** What the exercise asks **
Below are some records; state how many of their lines contain the word "only", and add nothing.

** Task data **
-- ==== Sys2Proof/Laws/Decode.lean ====
section
/-! SUPPORT. Laws of fields and words: reading a field of a word put together from fields, masking such a word. -/

namespace Sys2Proof

/-- A bit of a word that holds one field. -/
theorem fieldAt_getLsbD {k : Nat} (x : BitVec k) (lo i : Nat) :
    (fieldAt x lo).getLsbD i = (decide (i < 64) && decide (lo ≤ i) && x.getLsbD (i - lo)) := by
  simp only [fieldAt, BitVec.getLsbD_shiftLeft, BitVec.getLsbD_setWidth]
  by_cases h1 : i < 64 <;> by_cases h2 : lo ≤ i <;>
    simp [h1, h2, show i < lo ↔ ¬ lo ≤ i from Nat.not_le.symm]
  omega

/-- Masking a word that holds one field masks the field. -/
theorem fieldAt_and {k : Nat} (x : BitVec k) (lo : Nat) (m : CmdWord) :
    fieldAt x lo &&& m = fieldAt (x &&& m.extractLsb' lo k) lo := by
  apply BitVec.eq_of_getLsbD_eq
  intro i hi
  simp only [BitVec.getLsbD_and, fieldAt_getLsbD, BitVec.getLsbD_extractLsb']
  by_cases h : lo ≤ i
  · by_cases hk : i - lo < k
    · simp [h, hi, hk, show lo + (i - lo) = i by omega]
    · simp [BitVec.getLsbD_of_ge x (i - lo) (by omega)]
  · simp [h]

/-- An empty field leaves the word 0. -/
theorem fieldAt_zero (k lo : Nat) : fieldAt (0#k) lo = 0#64 := by
  simp [fieldAt]

/-- Masking distributes over putting fields together. -/
theorem or_and_word (a b m : CmdWord) : (a ||| b) &&& m = (a &&& m) ||| (b &&& m) := by
  apply BitVec.eq_of_getLsbD_eq
  intro i _
  simp [Bool.and_or_distrib_right]

/-- Reading a place at the field's own lowest bit gives the field. -/
theorem extract_fieldAt_at {k : Nat} (x : BitVec k) {lo k' : Nat} (h : lo + k' ≤ 64) :
    (fieldAt x lo).extractLsb' lo k' = x.setWidth k' := by
  apply BitVec.eq_of_getLsbD_eq
  intro i hi
  simp only [BitVec.getLsbD_extractLsb', fieldAt_getLsbD, BitVec.getLsbD_setWidth]
  simp [hi, show lo + i < 64 by omega]

/-- Reading a place above the field gives 0. -/
theorem extract_fieldAt_above {k : Nat} (x : BitVec k) {lo lo' k' : Nat} (h : lo + k ≤ lo') :
    (fieldAt x lo).extractLsb' lo' k' = 0#k' := by
  apply BitVec.eq_of_getLsbD_eq
  intro i hi
  simp only [BitVec.getLsbD_extractLsb', fieldAt_getLsbD]
  simp [BitVec.getLsbD_of_ge x (lo' + i - lo) (by omega)]

/-- Reading a place below the field gives 0. -/
theorem extract_fieldAt_below {k : Nat} (x : BitVec k) {lo lo' k' : Nat} (h : lo' + k' ≤ lo) :
    (fieldAt x lo).extractLsb' lo' k' = 0#k' := by
  apply BitVec.eq_of_getLsbD_eq
  intro i hi
  simp only [BitVec.getLsbD_extractLsb', fieldAt_getLsbD]
  simp [hi, show ¬ lo ≤ lo' + i by omega]

/-- A field put back at the place it was read from is the word masked to that place. -/
theorem fieldAt_extract (w : CmdWord) (lo k : Nat) :
    fieldAt (w.extractLsb' lo k) lo = w &&& fieldAt (BitVec.allOnes k) lo := by
  apply BitVec.eq_of_getLsbD_eq
  intro i hi
  simp only [BitVec.getLsbD_and, fieldAt_getLsbD, BitVec.getLsbD_extractLsb', BitVec.getLsbD_allOnes]
  by_cases h : lo ≤ i
  · simp [h, hi, show lo + (i - lo) = i by omega, Bool.and_comm]
  · simp [h]

/-- Two masks of one word. -/
theorem and_or_and_word (w a b : CmdWord) : (w &&& a) ||| (w &&& b) = w &&& (a ||| b) := by
  apply BitVec.eq_of_getLsbD_eq
  intro i _
  simp [Bool.and_or_distrib_left]

/-- A word that matches a row is the row's fixed bits and the word's bits outside the mask. -/
theorem word_of_match {w m f : CmdWord} (h : w &&& m = f) : f ||| (w &&& ~~~m) = w := by
  subst h
  apply BitVec.eq_of_getLsbD_eq
  intro i hi
  simp only [BitVec.getLsbD_or, BitVec.getLsbD_and, BitVec.getLsbD_not, hi, decide_true, Bool.true_and]
  cases w.getLsbD i <;> cases m.getLsbD i <;> rfl

/-- Two words that agree on the two parts below the opcode and on the opcode are equal (30_encoding.md R90). -/
theorem word_ext {v w : CmdWord} (ho : opcOf v = opcOf w) (ha : partA v = partA w) (hb : partB v = partB w) :
    v = w := by
  apply BitVec.eq_of_getLsbD_eq
  intro i hi
  have bit : ∀ (lo k : Nat), v.extractLsb' lo k = w.extractLsb' lo k → lo ≤ i → i < lo + k →
      v.getLsbD i = w.getLsbD i := by
    intro lo k h h1 h2
    have h' := congrArg (fun x => x.getLsbD (i - lo)) h
    simpa [BitVec.getLsbD_extractLsb', show i - lo < k by omega, show lo + (i - lo) = i by omega] using h'
  by_cases h1 : i < 32
  · exact bit 0 32 hb (by omega) (by omega)
  · by_cases h2 : i < 56
    · exact bit 32 24 ha (by omega) (by omega)
    · exact bit 56 8 ho (by omega) (by omega)

end Sys2Proof
end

** Response for this exercise **
7